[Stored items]
· · ·

-- ==== Sys2Proof/Machine/Regs.lean ====
section
/-!
DEFINITION. The CSR window (spec/19_register_map.md): which registers there are, what each reads, which fields take writes and
in which range, the latches of wide values, and the rows that read and write registers. The field maps are those of the
chapters that define the registers.
-/

namespace Sys2Proof.Machine

/-! ### Writable fields (R20, R751) -/

/-- A writable field: its bits and its smallest and largest value. -/
structure RegField where
  hi : Nat
  lo : Nat
  min : Nat
  max : Nat

/-- A field that takes every value. -/
def anyField (hi lo : Nat) : RegField := ⟨hi, lo, 0, 2 ^ (hi + 1 - lo) - 1⟩

/-- The RWL fields of a register (R755); none for a register that has none. -/
def rwlFields (i off : Nat) : List RegField :=
  if i = 1 then
    match off with
    | 0x2010 => [anyField 31 22] | 0x2014 => [anyField 19 0] | _ => []
  else if i = 2 then
    match off with
    | 0x5410 => [⟨19, 16, 1, 15⟩, anyField 15 0]
    | 0x5700 => [⟨31, 24, 1, 255⟩, ⟨23, 16, 1, 255⟩, ⟨15, 8, 1, 255⟩, ⟨7, 0, 1, 255⟩]
    | _ => []
  else if 3 ≤ i ∧ i ≤ 10 then
    match off with
    | 0x5000 => [anyField 31 12] | 0x5004 => [anyField 19 0] | 0x5008 => [anyField 18 16, anyField 9 8, ⟨4, 0, 6, 30⟩]
    | 0x500C => [anyField 31 12] | 0x5010 => [anyField 15 0] | 0x5014 => [anyField 31 0] | _ => []
  else if 11 ≤ i ∧ i ≤ 12 then
    match off with
    | 0x5000 => [anyField 31 12] | 0x5004 => [anyField 19 0] | 0x5008 => [anyField 31 12] | 0x500C => [anyField 15 0]
    | 0x5010 => [⟨7, 0, 0, 128⟩] | _ => []
  else if 13 ≤ i ∧ i ≤ 28 then
    match off with
    | 0x5000 => [anyField 31 31, anyField 15 0] | 0x5008 => [⟨31, 24, 1, 127⟩, anyField 23 12, anyField 11 0] | _ => []
  else []

/-- Offsets of an island's RWL registers, ascending (R756). -/
def rwlOffsets (i : Nat) : List Nat :=
  [0x2010, 0x2014, 0x5000, 0x5004, 0x5008, 0x500C, 0x5010, 0x5014, 0x5410, 0x5700].filter (fun o => !(rwlFields i o).isEmpty)

/-- Element `n` of an array of registers at `base`, `stride` apart, if `off` is one of `count`. -/
def elem (off base stride count : Nat) : Option Nat :=
  if base ≤ off ∧ (off - base) % stride = 0 ∧ (off - base) / stride < count then some ((off - base) / stride) else none

/-- Mailbox number and offset in its page (R586). -/
def mbxPage (off : Nat) : Option (Nat × Nat) :=
  if 0x60000 ≤ off ∧ off < 0x100000 then some ((off - 0x60000) / 0x1000, off % 0x1000) else none

/-- The RW fields of a register whose write does nothing beyond setting them. -/
def rwFields (i off : Nat) : List RegField :=
  if i = 0 then (if off = 0x10 then [anyField 7 4, anyField 3 0] else [])
  else if i = 1 then
    match off with
    | 0x6400 => [anyField 31 12] | 0x6404 => [anyField 31 0] | 0x6408 => [⟨8, 0, 0, 256⟩] | 0x640C => [anyField 31 12]
    | 0x6410 => [anyField 31 0]
    | _ => match mbxPage off with
      | some (_, 0x10) => [anyField 9 8, anyField 4 0]
      | _ => []
  else if i = 2 then
    (if off = 0x5A00 then [⟨15, 0, 0, 1000⟩] else if (elem off 0x5500 4 16).isSome then [anyField 31 0] else [])
  else if 3 ≤ i ∧ i ≤ 10 then
    (if off = 0x6000 then [anyField 4 0] else if (elem off 0x6104 8 64).isSome then [anyField 31 0] else [])
  else if 13 ≤ i ∧ i ≤ 28 then (if off = 0x5004 then [⟨31, 24, 1, 255⟩, anyField 23 16, ⟨15, 0, 1, 65535⟩] else [])
  else if 30 ≤ i ∧ i ≤ 41 then (if off = 0x5008 then [anyField 31 16, ⟨15, 0, 1, 65535⟩] else [])
  else if i = 44 then
    match off with
    | 0x5010 => [anyField 31 30, ⟨23, 20, 0, 8⟩, anyField 19 0] | 0x5014 => [anyField 31 16] | 0x5018 => [anyField 31 0]
    | 0x5028 => [anyField 31 12] | 0x502C => [anyField 31 0] | _ => []
  else if i = 45 then
    match off with
    | 0x5000 => [anyField 15 0] | 0x5004 => [anyField 31 0] | _ => []
  else []

/-- The W1C bits of a register, apart from those whose clearing is a row of its own. -/
def w1cMask (i off : Nat) : Nat :=
  if i = 1 then
    (if off = 0x3004 then 2 else match mbxPage off with
      | some (n, 0xC) => if n < 160 then 0xE0000000 else 0
      | _ => 0)
  else if i = 2 then (if off = 0x5004 ∨ off = 0x5704 then 0x80000000 else if off = 0x5008 then 0xFFFF else 0)
  else if i = 44 then (if off = 0x5024 then 0xD0000000 else 0)
  else 0

/-- Registers that answer writes only from Tower's port (R747). -/
def towerOnly (i off : Nat) : Bool :=
  (i == 0 && (off == 0x10 || off == 0x14)) || (i == 1 && (off == 0x3000 || off == 0x3004)) || (i == 2 && off == 0x5408)

/-- The fields of a word that are in range, written over the old word; the others keep their value (R751). -/
def writeFields (fs : List RegField) (old v : Word32) : Word32 :=
  fs.foldl (fun w f =>
    let x := fld v f.hi f.lo
    if f.min ≤ x ∧ x ≤ f.max then setFld w f.hi f.lo x else w) old

/-- Rules for the fields of a register together: REPLY_HOLD × 32 µs is at least LIFETIME + RETRY_SPAN (R335). -/
def comboOk (i off : Nat) (v : Word32) : Bool :=
  if 13 ≤ i ∧ i ≤ 28 ∧ off = 0x5008 then decide (fld v 11 0 + fld v 23 12 ≤ 32 * fld v 31 24) else true

/-! ### What registers read -/

/-- A word from its fields: values at bit positions. -/
def pack (l : List (Nat × Nat)) : Nat := (l.map (fun x => x.2 * 2 ^ x.1)).sum

/-- Word `n` of a string of bytes. -/
def wordAt (b : Bytes) (n : Nat) : Nat := Bytes.le b (4 * n) 4

/-- KIND and INSTANCE of an island (R764). -/
def islandKind (i : Nat) : Nat × Nat :=
  if i < 3 then (i, 0) else if i < 11 then (3, i - 3) else if i < 13 then (4, i - 11) else if i < 29 then (5, i - 13)
  else if i = 29 then (6, 0) else if i < 42 then (7, i - 30) else (i - 34, 0)

/-- The common island block (R764, R765). -/
def State.commonReg (s : State) (i off : Nat) : Nat :=
  let r := s.isl.get i
  let swap := match r.swap with
    | .run => 0 | .draining => 1 | .prepared => 2
  match off with
  | 0xF00 => pack [(24, 0xA0), (16, (islandKind i).1), (8, (islandKind i).2), (0, i)]
  | 0xF04 =>
    if i = 0 then pack [(29, b2n ((List.range 46).any (fun j => (s.isl.get j).locked))), (28, 1)]
    else pack [(30, swap), (29, b2n r.locked), (28, b2n (r.loaded && s.pwr.committed)),
      (0, ((List.range 14).map (fun k => if r.active.any (fun x => x.id == k + 1) then 2 ^ (k + 1) else 0)).sum)]
  | 0xF08 => if i = 0 then 0 else r.generation.toNat
  | 0xF0C => pack [(16, r.parity.toNat), (0, r.corrected.toNat)]
  | _ => 0

/-- Registers of DOM. -/
def State.domReg (s : State) (off : Nat) : Nat :=
  let d := s.dom
  match off with
  | 0x0 => pack [(5, b2n d.noiseFail), (4, b2n d.vbatLow), (2, b2n d.rootFresh), (0, d.rootState.toNat)]
  | 0x10 => pack [(31, b2n d.tamperLock), (4, d.polarity.toNat), (0, d.enable.toNat)]
  | 0x14 => pack [(31, b2n d.latched), (16, d.zeroCount.toNat), (4, d.cause.toNat), (0, d.inputs.toNat)]
  | 0x20 => s.lc.statusWord.toNat
  | 0x24 => s.lc.otp.toNat
  | 0x400 => d.streamFloor.toNat
  | 0x404 => d.bootCount.toNat
  | 0x408 => d.rootGen.toNat
  | 0x410 => d.keyGen.toNat % 2 ^ 32
  | 0x414 => d.keyGen.toNat / 2 ^ 32
  | _ =>
    match elem off 0x420 4 4, elem off 0x500 4 12 with
    | some n, _ => wordAt d.rootId n
    | _, some n => wordAt (toLe 48 s.lc.digest.toNat) n
    | _, _ => 0

/-- STATE of a partition as TWR_PART gives it. -/
def PartState.code : PartState → Nat
  | .none => 0 | .active => 1 | .quiescing => 2 | .quiesced => 3 | .frozen => 4 | .removing => 5

/-- TWR_PARTn. -/
def State.partReg (s : State) (n : Nat) : Nat :=
  let p := s.part n
  if n = 0 then 0
  else pack [(29, p.state.code), (28, b2n p.openDomain), (13, (maskTdids p.tdids.toNat).length), (0, s.objCount 3 n)]

/-- Capacity of a divisible resource (R536). -/
def resourceCapacity (r : Nat) : Nat :=
  ([127, 4064, 8176, 8176, 128, 3072, 32768, 16384, 4096, 64, 1024, 125952, 64, 64][r - 1]?).getD 0

/-- TWR_CAPn (R575). -/
def State.capReg (s : State) (n : Nat) : Nat :=
  let parts := s.prt.parts.countWhere (fun _ p => p.state != .none)
  match n with
  | 0 => 0x01A0
  | 1 => pack [(16, b2n (s.prt.parts.countWhere (fun _ p => p.state != .none && p.openDomain) != 0)), (8, 127), (0, parts)]
  | 60 => ((List.range 32).map (fun k => if (s.format 43 k).isSome then 2 ^ k else 0)).sum
  | 61 => ((List.range 16).map (fun k => if (s.tolerance k 1).isSome then 2 ^ k else 0)).sum
  | 62 => pack [(0, 1), (1, 1), (2, b2n (s.pcc.cells.any (fun c => c.2.subtrees != 0))),
      (3, b2n (s.fcc.cells.any (fun c => c.2.node.getLsbD 31))), (4, 1)]
  | _ =>
    if 4 ≤ n ∧ n < 60 then
      let r := n / 4
      match n % 4 with
      | 0 => resourceCapacity r
      | 1 => (s.pool r).1
      | 2 => (s.pool r).2
      | _ => (s.pool r).1 - s.allotted r
    else 0

/-- TWR_SLOT_SUMMARY. -/
def State.slotSummary (s : State) : Nat :=
  let n (k : Nat) : Nat := s.slots.countWhere (fun _ x => x.state == k)
  pack [(17, n 1), (4, n 3), (0, min (n 2) 15)]

/-- TWR_STREAM_STATUS (R72). -/
def Stream.statusWord (x : Stream) : Nat :=
  pack [(24, x.island.toNat), (16, x.section_.toNat), (8, x.reason.toNat), (0, x.state.toNat)]

/-- TWR_FW_STATUS. -/
def Firmware.statusWord (f : Firmware) : Nat :=
  pack [(31, b2n f.recovery), (30, b2n f.running), (29, b2n f.sleep), (28, b2n f.sealed), (0, f.lastStep.toNat)]

/-- TWR_SPDM_STATUS. -/
def State.spdmStatus (s : State) : Nat :=
  pack [(16, s.att.sess.countWhere (fun _ k => k.open_)), (8, s.att.conns.countWhere (fun _ c => c != default)),
    (0, b2n s.att.dice.aliasDebug)]

/-- TWR_CPE_STATUS. -/
def Cpe.statusWord (c : Cpe) : Nat := pack [(8, c.error.toNat), (1, b2n c.done), (0, b2n c.busy)]

/-- TWR_MBX_STATUSn. -/
def Mbx.statusWord (m : Mbx) : Nat :=
  pack [(31, b2n m.towerReset), (30, b2n m.collTx), (29, b2n m.collRx), (28, b2n m.queueMode), (24, m.tx.length), (20, m.rx.length),
    (8, ((m.rx.head?).elim m.rxSeq MbxWord.seq).toNat), (0, m.txSeq.toNat)]
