/-- FIFO_PARITY_ERROR. -/
def execFifoParityError (i : Fin 46) (w : Option Waiting) (s : State) : Host.Outcome State Fault Refusal := .next (s.fifoParity i.val w)

/-! ### Capture records (R624 to R629) -/

/-- Words of some registers of an island, as Tower reads them. -/
def State.regBytes (s : State) (i : Nat) (offs : List Nat) : Bytes := (offs.map (fun o => toLe 4 (s.regValue true i o).toNat)).flatten

/-- Section 1, FAULTS. -/
def State.capFaults (s : State) : Bytes :=
  s.regBytes 2 ((List.range 24).map (fun n => 0x5100 + 4 * n)) ++ s.regBytes 2 ((List.range 128).map (fun n => 0x5800 + 4 * n)) ++
    s.regBytes 2 ((List.range 64).map (fun n => 0x3000 + 4 * n))

/-- Section 3, COMMANDS: partition, CODE, CMD_ID, TAG and started flag (the packing is the model's: log entry 61). -/
def State.capCommands (s : State) : Bytes :=
  (s.cmds.map (fun c => toLe 1 c.part ++ toLe 1 c.code.toNat ++ toLe 2 c.cmdId.toNat ++ toLe 3 c.tag.toNat ++ toLe 1 (b2n c.started))).flatten

/-- The fence signals that are pending: fence, value, error code. -/
def State.pendingSignals (s : State) : List (Nat × Nat × Nat) :=
  s.cmds.filterMap (fun c => c.fence.map (fun f => (f.1, f.2, 0))) ++
    (s.bel.checks.cells.filter (fun c => c.2.used)).map (fun c => (c.2.fence, c.2.value, 0)) ++
    s.streams.cells.flatMap (fun c => (match c.2.armed with | some a => [(a.fence, a.value, if a.err then 0x13 else 0)] | none => []) ++
      c.2.fenceQ.map (fun a => (a.1, a.2, 0))) ++
    s.prt.parts.cells.filterMap (fun c => c.2.quiesce.map (fun q => (q.1, q.2, 0)))

/-- Section 4, FENCES. -/
def State.capFences (s : State) : Bytes :=
  (s.pendingSignals.map (fun x => toLe 4 (s.handle (objKey 6 x.1)).toNat ++ toLe 8 x.2.1 ++ toLe 4 x.2.2)).flatten

/-- Section 5, ENGINES. -/
def State.capEngines (s : State) : Bytes :=
  s.regBytes 1 [0x3004] ++ s.regBytes 0 [0] ++ s.regBytes 1 [0x2000, 0x6200, 0x6204] ++ s.regBytes 42 [0x5000, 0x5010, 0x5020, 0x5030] ++
    s.regBytes 43 [0x5000] ++ ((List.range 8).map (fun k => s.regBytes (mccIx k) [0x5100])).flatten ++
    ((List.range 2).map (fun p => s.regBytes (pccIx p) [0x5014])).flatten ++ s.regBytes 2 [0x5600, 0x5004]

/-- Section 8, STREAMS: the status words of entries not CLOSED, each after its FCC index. -/
def State.capStreams (s : State) : Bytes :=
  ((s.streams.cells.filter (fun c => c.2.state != 0)).map (fun c => toLe 4 (c.1 / 2048) ++ toLe 16 c.2.statusWord)).flatten

/-- The contents of section `n` (R625). -/
def State.capSection (s : State) (n : Nat) : Bytes :=
  match n with
  | 1 => s.capFaults
  | 2 => s.regBytes 1 ((List.range 127).map (fun k => 0x8004 + 4 * k))
  | 3 => s.capCommands
  | 4 => s.capFences
  | 5 => s.capEngines
  | 6 => s.regBytes 1 ((List.range 160).map (fun n => 0x6000C + 0x1000 * n))
  | 7 => ((List.range 27).map (fun c => s.regBytes (c + 3) ((List.range 16).map (fun n => 0x4000 + 4 * n)))).flatten
  | _ => s.capStreams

· · ·

_ASSIGNMENT:_ Set down only the lines above that fall between the line holding "TWR_STREAM_STATUS (R72). -/" and the line holding "def Firmware.statusWord (f", inclusive, keeping each exact.

_RESPONSE TO THE TASK:_
/-- TWR_STREAM_STATUS (R72). -/
def Stream.statusWord (x : Stream) : Nat :=
  pack [(24, x.island.toNat), (16, x.section_.toNat), (8, x.reason.toNat), (0, x.state.toNat)]

/-- TWR_FW_STATUS. -/
def Firmware.statusWord (f : Firmware) : Nat :=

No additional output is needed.